WHEREAS pursuant to an Amended and Restated Credit Agreement as of
December 22, 2000 among the parties hereto (the "Amended and Restated Credit
Agreement"), the Lenders made certain credit facilities available to the
Borrower;
AND WHEREAS the Borrower has requested the Lenders to make certain
amendments to the Third Amended and Restated Credit Agreement to provide for a
deferral of a scheduled principal payment of U.S.$11,000,000 from July 31, 2001
to October 31, 2001;
AND WHEREAS the Borrower has agreed with the Lenders to (i) not make
any further Acquisitions or Investments without the approval of the Majority
Lenders; (ii) to maintain, and cause each of its Subsidiaries to maintain, bank
accounts with one or more of the Lenders only and to deposit and cause such
Subsidiaries to deposit to such accounts all monies from time to time received
by the Borrower and its Subsidiaries; and (iii) to co-operate with the Lenders
in their review of the business and operations of the Borrower and its
respective Subsidiaries;
AND WHEREAS the parties hereto have agreed to amend the Third Amended
and Restated Credit Agreement to reflect the foregoing;
NOW THEREFORE this Agreement witnesseth that for good and valuable
consideration the receipt and sufficiency of which is hereby acknowledged, the
parties hereto agree as follows:
1. Definitions. Unless otherwise defined herein, terms defined in the Amended
and Restated Credit Agreement are used in this Limited Partnership Amending
Agreement (2001-1) and the recitals hereto as therein defined.
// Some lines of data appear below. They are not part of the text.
-- ==== Sys2Proof/Laws/Frame.lean ====
section
/-! SUPPORT. Laws/Frame.lean: what each operation of the machine leaves alone: the pieces outside a mask. -/

set_option linter.all false

namespace Sys2Proof.Machine

theorem lift {M H : Nat} (h : H &&& M = M) {s t : State} (e : t.without M = s.without M) : t.without H = s.without H := by
  have k (i : Nat) (hm : M.testBit i = true) : H.testBit i = true := by
    have := congrArg (·.testBit i) h
    simp only [Nat.testBit_and, hm, Bool.and_true] at this
    exact this
  have g (u : State) : u.without H = (u.without M).without H := by
    simp only [State.without]
    congr 1 <;> (split <;> first | rfl | (split <;> first | rfl | (rename_i a b; exact absurd (k _ b) a)))
  rw [g t, g s, e]

theorem lift' {H M m : Nat} (h : H &&& M = M) (k : M &&& m = m) : H &&& m = m := by
  rw [← k, ← Nat.and_assoc, h]

theorem bitOf {m i : Nat} (h : m &&& 2 ^ i = 2 ^ i) : m.testBit i = true := by
  have := congrArg (·.testBit i) h
  simpa only [Nat.testBit_and, Nat.testBit_two_pow_self, Bool.and_true] using this

theorem without_ite {c : Prop} [Decidable c] {m : Nat} {a b x : State} (h1 : a.without m = x) (h2 : b.without m = x) :
    (if c then a else b).without m = x := by
  split
  · exact h1
  · exact h2

theorem without_ite_fst {β : Type} {c : Prop} [Decidable c] {m : Nat} {a b : State × β} {x : State} (h1 : a.1.without m = x)
    (h2 : b.1.without m = x) : (if c then a else b).1.without m = x := by
  split
  · exact h1
  · exact h2

theorem foldl_frame {α : Type} {m : Nat} (f : State → α → State) (h : ∀ a x, (f a x).without m = a.without m) (l : List α) (s : State) :
    (l.foldl f s).without m = s.without m := by
  induction l generalizing s with
  | nil => rfl
  | cons x l ih => rw [List.foldl_cons, ih, h]

theorem foldl_fst_frame {α β : Type} {m : Nat} (f : State × β → α → State × β)
    (h : ∀ a x, (f a x).1.without m = a.1.without m) (l : List α) (s : State × β) :
    (l.foldl f s).1.without m = s.1.without m := by
  induction l generalizing s with
  | nil => rfl
  | cons x l ih => rw [List.foldl_cons, ih, h]

/-- The verb changes only the pieces of a mask. -/
def Verb.Keeps (H : Nat) (v : Verb) : Prop := ∀ r s, (v.body r s).1.without H = s.without H
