-- ==== Sys2Proof/Laws/FrameOps2.lean ====
section
/-! SUPPORT. Laws/FrameOps2.lean: what each operation leaves alone. A mask has a bit for each piece of `Piece`. -/

set_option linter.all false
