namespace Sys2Proof.Machine
@[simp] theorem verbEthLidar_frame  {H : Nat} (h : H &&& 537395210 = 537395210) : verbEthLidar.Keeps H := by
  intro r s
  refine lift h ?_
  unfold verbEthLidar
  dsimp only
  repeat' (first
    | with_reducible rfl | with_reducible (refine without_ite ?_ ?_) | with_reducible (refine without_ite_fst ?_ ?_)
    | simp only [↓State.clearFault_frame, ↓State.dirty_frame, ↓State.modLidar_frame, Nat.reduceAnd]
    | split | dsimp only)
@[simp] theorem verbEthSigport_frame  {H : Nat} (h : H &&& 537395200 = 537395200) : verbEthSigport.Keeps H := by
  intro r s
  refine lift h ?_
  unfold verbEthSigport
  dsimp only
  repeat' (first
    | with_reducible rfl | with_reducible (refine without_ite ?_ ?_) | with_reducible (refine without_ite_fst ?_ ?_)
    | simp only [↓State.dirty_frame, ↓State.modSigPort_frame, Nat.reduceAnd]
    | split | dsimp only)
@[simp] theorem verbEthHostring_frame  {H : Nat} (h : H &&& 537395202 = 537395202) : verbEthHostring.Keeps H := by
  intro r s
  refine lift h ?_
  unfold verbEthHostring
  dsimp only
  repeat' (first
    | with_reducible rfl | with_reducible (refine without_ite ?_ ?_) | with_reducible (refine without_ite_fst ?_ ?_)
    | simp only [↓State.modRing_frame, ↓State.dirty_frame, ↓State.ringHeaders_frame, Nat.reduceAnd]
    | split | dsimp only)
@[simp] theorem verbRootStatus_frame  {H : Nat} (h : H &&& 0 = 0) : verbRootStatus.Keeps H := by
  intro r s
  refine lift h ?_
  unfold verbRootStatus
  dsimp only
  repeat' (first
    | with_reducible rfl | with_reducible (refine without_ite ?_ ?_) | with_reducible (refine without_ite_fst ?_ ?_)
    | simp only [Nat.reduceAnd]
    | split | dsimp only)
@[simp] theorem verbRootLinkStatus_frame  {H : Nat} (h : H &&& 0 = 0) : verbRootLinkStatus.Keeps H := by
  intro r s
  refine lift h ?_
  unfold verbRootLinkStatus
  dsimp only
  repeat' (first
    | with_reducible rfl | with_reducible (refine without_ite ?_ ?_) | with_reducible (refine without_ite_fst ?_ ?_)
    | simp only [Nat.reduceAnd]
    | split | dsimp only)
@[simp] theorem verbRootRestart_frame  {H : Nat} (h : H &&& 18915482 = 18915482) : verbRootRestart.Keeps H := by
  intro r s
  refine lift h ?_
  unfold verbRootRestart
  dsimp only
  repeat' (first
    | with_reducible rfl | with_reducible (refine without_ite ?_ ?_) | with_reducible (refine without_ite_fst ?_ ?_)
    | simp only [↓State.rootFault_frame, Nat.reduceAnd]
    | split | dsimp only)
@[simp] theorem verbReflexStatus_frame  {H : Nat} (h : H &&& 0 = 0) : verbReflexStatus.Keeps H := by
  intro r s
  refine lift h ?_
  unfold verbReflexStatus
  dsimp only
  repeat' (first
    | with_reducible rfl | with_reducible (refine without_ite ?_ ?_) | with_reducible (refine without_ite_fst ?_ ?_)
    | simp only [Nat.reduceAnd]
    | split | dsimp only)
@[simp] theorem verbAtticStatus_frame  {H : Nat} (h : H &&& 0 = 0) : verbAtticStatus.Keeps H := by
  intro r s
  refine lift h ?_
  unfold verbAtticStatus
  dsimp only
  repeat' (first
    | with_reducible rfl | with_reducible (refine without_ite ?_ ?_) | with_reducible (refine without_ite_fst ?_ ?_)
    | simp only [Nat.reduceAnd]
    | split | dsimp only)
@[simp] theorem verbAtticList_frame  {H : Nat} (h : H &&& 0 = 0) : verbAtticList.Keeps H := by
  intro r s
  refine lift h ?_
  unfold verbAtticList
  dsimp only
  repeat' (first
    | with_reducible rfl | with_reducible (refine without_ite ?_ ?_) | with_reducible (refine without_ite_fst ?_ ?_)
    | simp only [Nat.reduceAnd]
    | split | dsimp only)
@[simp] theorem verbAtticRead_frame  {H : Nat} (h : H &&& 8388610 = 8388610) : verbAtticRead.Keeps H := by
  intro r s
  refine lift h ?_
  unfold verbAtticRead
  dsimp only
  repeat' (first
    | with_reducible rfl | with_reducible (refine without_ite ?_ ?_) | with_reducible (refine without_ite_fst ?_ ?_)
    | simp only [↓State.regionBegin_frame, ↓State.modAttic_frame, Nat.reduceAnd]
    | split | dsimp only)
@[simp] theorem verbAtticWrite_frame  {H : Nat} (h : H &&& 8388610 = 8388610) : verbAtticWrite.Keeps H := by
  intro r s
  refine lift h ?_
  unfold verbAtticWrite
  dsimp only
  repeat' (first
    | with_reducible rfl | with_reducible (refine without_ite ?_ ?_) | with_reducible (refine without_ite_fst ?_ ?_)
    | simp only [↓State.regionBegin_frame, ↓State.modAttic_frame, Nat.reduceAnd]
    | split | dsimp only)
@[simp] theorem verbAtticDelete_frame  {H : Nat} (h : H &&& 27267082 = 27267082) : verbAtticDelete.Keeps H := by
  intro r s
  refine lift h ?_
  unfold verbAtticDelete
  dsimp only
  repeat' (first
    | with_reducible rfl | with_reducible (refine without_ite ?_ ?_) | with_reducible (refine without_ite_fst ?_ ?_)
    | simp only [↓State.granDelete_frame, ↓State.commitFiles_frame, Nat.reduceAnd]
    | split | dsimp only)
@[simp] theorem verbLarderStatus_frame  {H : Nat} (h : H &&& 0 = 0) : verbLarderStatus.Keeps H := by
  intro r s
  refine lift h ?_
  unfold verbLarderStatus
  dsimp only
  repeat' (first
    | with_reducible rfl | with_reducible (refine without_ite ?_ ?_) | with_reducible (refine without_ite_fst ?_ ?_)
    | simp only [Nat.reduceAnd]
    | split | dsimp only)
@[simp] theorem verbLarderRead_frame  {H : Nat} (h : H &&& 16777218 = 16777218) : verbLarderRead.Keeps H := by
  intro r s
  refine lift h ?_
  unfold verbLarderRead
  dsimp only
  repeat' (first
    | with_reducible rfl | with_reducible (refine without_ite ?_ ?_) | with_reducible (refine without_ite_fst ?_ ?_)
    | simp only [↓State.regionBegin_frame, ↓State.modLarder_frame, Nat.reduceAnd]
    | split | dsimp only)
@[simp] theorem verbLarderChallenge_frame  {H : Nat} (h : H &&& 2164260864 = 2164260864) : verbLarderChallenge.Keeps H := by
  intro r s
  refine lift h ?_
  unfold verbLarderChallenge
  dsimp only
  repeat' (first
    | with_reducible rfl | with_reducible (refine without_ite ?_ ?_) | with_reducible (refine without_ite_fst ?_ ?_)
    | simp only [↓State.drawNat_frame, ↓State.modLarder_frame, Nat.reduceAnd]
    | split | dsimp only)
@[simp] theorem verbLarderClear_frame  {H : Nat} (h : H &&& 18874378 = 18874378) : verbLarderClear.Keeps H := by
  intro r s
  refine lift h ?_
  unfold verbLarderClear
  dsimp only
  repeat' (first
    | with_reducible rfl | with_reducible (refine without_ite ?_ ?_) | with_reducible (refine without_ite_fst ?_ ?_)
    | simp only [↓State.modLarder_frame, ↓State.clearRefuse_frame, ↓State.larderWrite_frame, Nat.reduceAnd]
    | split | dsimp only)
@[simp] theorem verbGraftOpen_frame  {H : Nat} (h : H &&& 31457290 = 31457290) : verbGraftOpen.Keeps H := by
  intro r s
  refine lift h ?_
  unfold verbGraftOpen
  dsimp only
  repeat' (first
    | with_reducible rfl | with_reducible (refine without_ite ?_ ?_) | with_reducible (refine without_ite_fst ?_ ?_)
    | simp only [↓State.regionDone_frame, ↓State.atticWear_frame, ↓State.modGraft_frame, ↓State.post_frame, Nat.reduceAnd]
    | split | dsimp only)
@[simp] theorem verbGraftPiece_frame  {H : Nat} (h : H &&& 31457290 = 31457290) : verbGraftPiece.Keeps H := by
  intro r s
  refine lift h ?_
  unfold verbGraftPiece
  dsimp only
  repeat' (first
    | with_reducible rfl | with_reducible (refine without_ite ?_ ?_) | with_reducible (refine without_ite_fst ?_ ?_)
    | simp only [↓State.regionDone_frame, ↓State.raiseEv_frame, ↓State.atticWear_frame, ↓State.modGraft_frame,
      ↓State.clearFault_frame, ↓State.post_frame, Nat.reduceAnd]
    | split | dsimp only)
@[simp] theorem verbGraftMissing_frame  {H : Nat} (h : H &&& 0 = 0) : verbGraftMissing.Keeps H := by
  intro r s
  refine lift h ?_
  unfold verbGraftMissing
  dsimp only
  repeat' (first
    | with_reducible rfl | with_reducible (refine without_ite ?_ ?_) | with_reducible (refine without_ite_fst ?_ ?_)
    | simp only [Nat.reduceAnd]
    | split | dsimp only)
@[simp] theorem verbGraftDiscard_frame  {H : Nat} (h : H &&& 4194304 = 4194304) : verbGraftDiscard.Keeps H := by
  intro r s
  refine lift h ?_
  unfold verbGraftDiscard
  dsimp only
  repeat' (first
    | with_reducible rfl | with_reducible (refine without_ite ?_ ?_) | with_reducible (refine without_ite_fst ?_ ?_)
    | simp only [↓State.modGraft_frame, Nat.reduceAnd]
    | split | dsimp only)
@[simp] theorem verbGraftActivate_frame  {H : Nat} (h : H &&& 4194304 = 4194304) : verbGraftActivate.Keeps H := by
  intro r s
  refine lift h ?_
  unfold verbGraftActivate
  dsimp only
  repeat' (first
    | with_reducible rfl | with_reducible (refine without_ite ?_ ?_) | with_reducible (refine without_ite_fst ?_ ?_)
    | simp only [↓State.modAct_frame, Nat.reduceAnd]
    | split | dsimp only)
@[simp] theorem verbGraftYield_frame  {H : Nat} (h : H &&& 4194306 = 4194306) : verbGraftYield.Keeps H := by
  intro r s
  refine lift h ?_
  unfold verbGraftYield
  dsimp only
  repeat' (first
    | with_reducible rfl | with_reducible (refine without_ite ?_ ?_) | with_reducible (refine without_ite_fst ?_ ?_)
    | simp only [↓State.modAct_frame, ↓State.postIn_frame, ↓without_keeper, Nat.reduceAnd]
    | split | dsimp only)
@[simp] theorem verbGraftTake_frame  {H : Nat} (h : H &&& 603958654 = 603958654) : verbGraftTake.Keeps H := by
  intro r s
  refine lift h ?_
  unfold verbGraftTake
  dsimp only
  repeat' (first
    | with_reducible rfl | with_reducible (refine without_ite ?_ ?_) | with_reducible (refine without_ite_fst ?_ ?_)
    | simp only [↓State.modAct_frame, ↓State.takeDecl_frame, ↓State.markDone_frame, ↓State.partDone_frame,
      ↓State.pantryPart_frame, ↓State.graftGo_frame, ↓State.modWin_frame, ↓without_keeper, Nat.reduceAnd]
    | split | dsimp only)
@[simp] theorem verbGraftConfirm_frame  {H : Nat} (h : H &&& 4194314 = 4194314) : verbGraftConfirm.Keeps H := by
  intro r s
  refine lift h ?_
  unfold verbGraftConfirm
  dsimp only
  repeat' (first
    | with_reducible rfl | with_reducible (refine without_ite ?_ ?_) | with_reducible (refine without_ite_fst ?_ ?_)
    | simp only [↓State.modGraft_frame, ↓State.clearFault_frame, ↓State.post_frame, Nat.reduceAnd]
    | split | dsimp only)
@[simp] theorem verbGraftFallback_frame  {H : Nat} (h : H &&& 603958782 = 603958782) : verbGraftFallback.Keeps H := by
  intro r s
  refine lift h ?_
  unfold verbGraftFallback
  dsimp only
  repeat' (first
    | with_reducible rfl | with_reducible (refine without_ite ?_ ?_) | with_reducible (refine without_ite_fst ?_ ?_)
    | simp only [↓State.fallbackStart_frame, Nat.reduceAnd]
    | split | dsimp only)
@[simp] theorem verbGraftStatus_frame  {H : Nat} (h : H &&& 0 = 0) : verbGraftStatus.Keeps H := by
  intro r s
  refine lift h ?_
  unfold verbGraftStatus
  dsimp only
  repeat' (first
    | with_reducible rfl | with_reducible (refine without_ite ?_ ?_) | with_reducible (refine without_ite_fst ?_ ?_)
    | simp only [Nat.reduceAnd]
    | split | dsimp only)
@[simp] theorem verbPowerStatus_frame  {H : Nat} (h : H &&& 2147483648 = 2147483648) : verbPowerStatus.Keeps H := by
  intro r s
  refine lift h ?_
  unfold verbPowerStatus
  dsimp only
  repeat' (first
    | with_reducible rfl | with_reducible (refine without_ite ?_ ?_) | with_reducible (refine without_ite_fst ?_ ?_)
    | simp only [↓State.drawF_frame, Nat.reduceAnd]
    | split | dsimp only)
@[simp] theorem verbPowerConfig_frame  {H : Nat} (h : H &&& 570425344 = 570425344) : verbPowerConfig.Keeps H := by
  intro r s
  refine lift h ?_
  unfold verbPowerConfig
  dsimp only
  repeat' (first
    | with_reducible rfl | with_reducible (refine without_ite ?_ ?_) | with_reducible (refine without_ite_fst ?_ ?_)
    | simp only [↓State.dirty_frame, ↓State.modPower_frame, Nat.reduceAnd]
    | split | dsimp only)
@[simp] theorem verbPowerRequest_frame  {H : Nat} (h : H &&& 33554432 = 33554432) : verbPowerRequest.Keeps H := by
  intro r s
  refine lift h ?_
  unfold verbPowerRequest
  dsimp only
  repeat' (first
    | with_reducible rfl | with_reducible (refine without_ite ?_ ?_) | with_reducible (refine without_ite_fst ?_ ?_)
    | simp only [↓State.modPower_frame, Nat.reduceAnd]
    | split | dsimp only)
@[simp] theorem verbPowerRun_frame  {H : Nat} (h : H &&& 43789322 = 43789322) : verbPowerRun.Keeps H := by
  intro r s
  refine lift h ?_
  unfold verbPowerRun
  dsimp only
  repeat' (first
    | with_reducible rfl | with_reducible (refine without_ite ?_ ?_) | with_reducible (refine without_ite_fst ?_ ?_)
    | simp only [↓State.runDecide_frame, ↓State.modPower_frame, Nat.reduceAnd]
    | split | dsimp only)
@[simp] theorem verbThermalStatus_frame  {H : Nat} (h : H &&& 0 = 0) : verbThermalStatus.Keeps H := by
  intro r s
  refine lift h ?_
  unfold verbThermalStatus
  dsimp only
  repeat' (first
    | with_reducible rfl | with_reducible (refine without_ite ?_ ?_) | with_reducible (refine without_ite_fst ?_ ?_)
    | simp only [Nat.reduceAnd]
    | split | dsimp only)
@[simp] theorem verbFaultStatus_frame  {H : Nat} (h : H &&& 0 = 0) : verbFaultStatus.Keeps H := by
  intro r s
  refine lift h ?_
  unfold verbFaultStatus
  dsimp only
  repeat' (first
    | with_reducible rfl | with_reducible (refine without_ite ?_ ?_) | with_reducible (refine without_ite_fst ?_ ?_)
    | simp only [Nat.reduceAnd]
    | split | dsimp only)
@[simp] theorem verbFaultRaise_frame  {H : Nat} (h : H &&& 18874378 = 18874378) : verbFaultRaise.Keeps H := by
  intro r s
  refine lift h ?_
  unfold verbFaultRaise
  dsimp only
  repeat' (first
    | with_reducible rfl | with_reducible (refine without_ite ?_ ?_) | with_reducible (refine without_ite_fst ?_ ?_)
    | simp only [↓State.raise_frame, Nat.reduceAnd]
    | split | dsimp only)
@[simp] theorem verbKeeperMode_frame  {H : Nat} (h : H &&& 65538 = 65538) : verbKeeperMode.Keeps H := by
  intro r s
  refine lift h ?_
  unfold verbKeeperMode
  dsimp only
  repeat' (first
    | with_reducible rfl | with_reducible (refine without_ite ?_ ?_) | with_reducible (refine without_ite_fst ?_ ?_)
    | simp only [↓State.modHost_frame, ↓State.modeSent_frame, Nat.reduceAnd]
    | split | dsimp only)
@[simp] theorem verbKeeperNop_frame  {H : Nat} (h : H &&& 0 = 0) : verbKeeperNop.Keeps H := by
  intro r s
  refine lift h ?_
  unfold verbKeeperNop
  dsimp only
  repeat' (first
    | with_reducible rfl | with_reducible (refine without_ite ?_ ?_) | with_reducible (refine without_ite_fst ?_ ?_)
    | simp only [Nat.reduceAnd]
    | split | dsimp only)
@[simp] theorem verbKeeperSigRead_frame  {H : Nat} (h : H &&& 0 = 0) : verbKeeperSigRead.Keeps H := by
  intro r s
  refine lift h ?_
  unfold verbKeeperSigRead
  dsimp only
  repeat' (first
    | with_reducible rfl | with_reducible (refine without_ite ?_ ?_) | with_reducible (refine without_ite_fst ?_ ?_)
    | simp only [Nat.reduceAnd]
    | split | dsimp only)
@[simp] theorem verbKeeperSigWrite_frame  {H : Nat} (h : H &&& 18919450 = 18919450) : verbKeeperSigWrite.Keeps H := by
  intro r s
  refine lift h ?_
  unfold verbKeeperSigWrite
  dsimp only
  repeat' (first
    | with_reducible rfl | with_reducible (refine without_ite ?_ ?_) | with_reducible (refine without_ite_fst ?_ ?_) | with_reducible (refine (foldl_frame _ (fun a x => ?_) _ _).trans ?_) | with_reducible (refine (foldl_fst_frame _ (fun a x => ?_) _ _).trans ?_)
    | simp only [↓State.setSig_frame, ↓State.bodyEvalAll_frame, Nat.reduceAnd]
    | split | dsimp only)
@[simp] theorem verbKeeperEvtMask_frame  {H : Nat} (h : H &&& 2 = 2) : verbKeeperEvtMask.Keeps H := by
  intro r s
  refine lift h ?_
  unfold verbKeeperEvtMask
  dsimp only
  repeat' (first
    | with_reducible rfl | with_reducible (refine without_ite ?_ ?_) | with_reducible (refine without_ite_fst ?_ ?_) | with_reducible (refine (foldl_frame _ (fun a x => ?_) _ _).trans ?_) | with_reducible (refine (foldl_fst_frame _ (fun a x => ?_) _ _).trans ?_)
    | simp only [↓State.modWin_frame, Nat.reduceAnd]
    | split | dsimp only)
2. Amendment to Schedules. Schedule 5.01(f) to the Amended and Restated
Credit Agreement shall be deleted and the Schedule 5.01(f) annexed hereto
substituted therefor.
3. Amendments to Article 1. Section 1.01 is amended as follows:
(a) The definition of "Libor Interest Period" shall be amended by deleting
the phrase and punctuation "2, 3 or 6 months" appearing in the seventh
line thereof and substituting the word "month" therefor.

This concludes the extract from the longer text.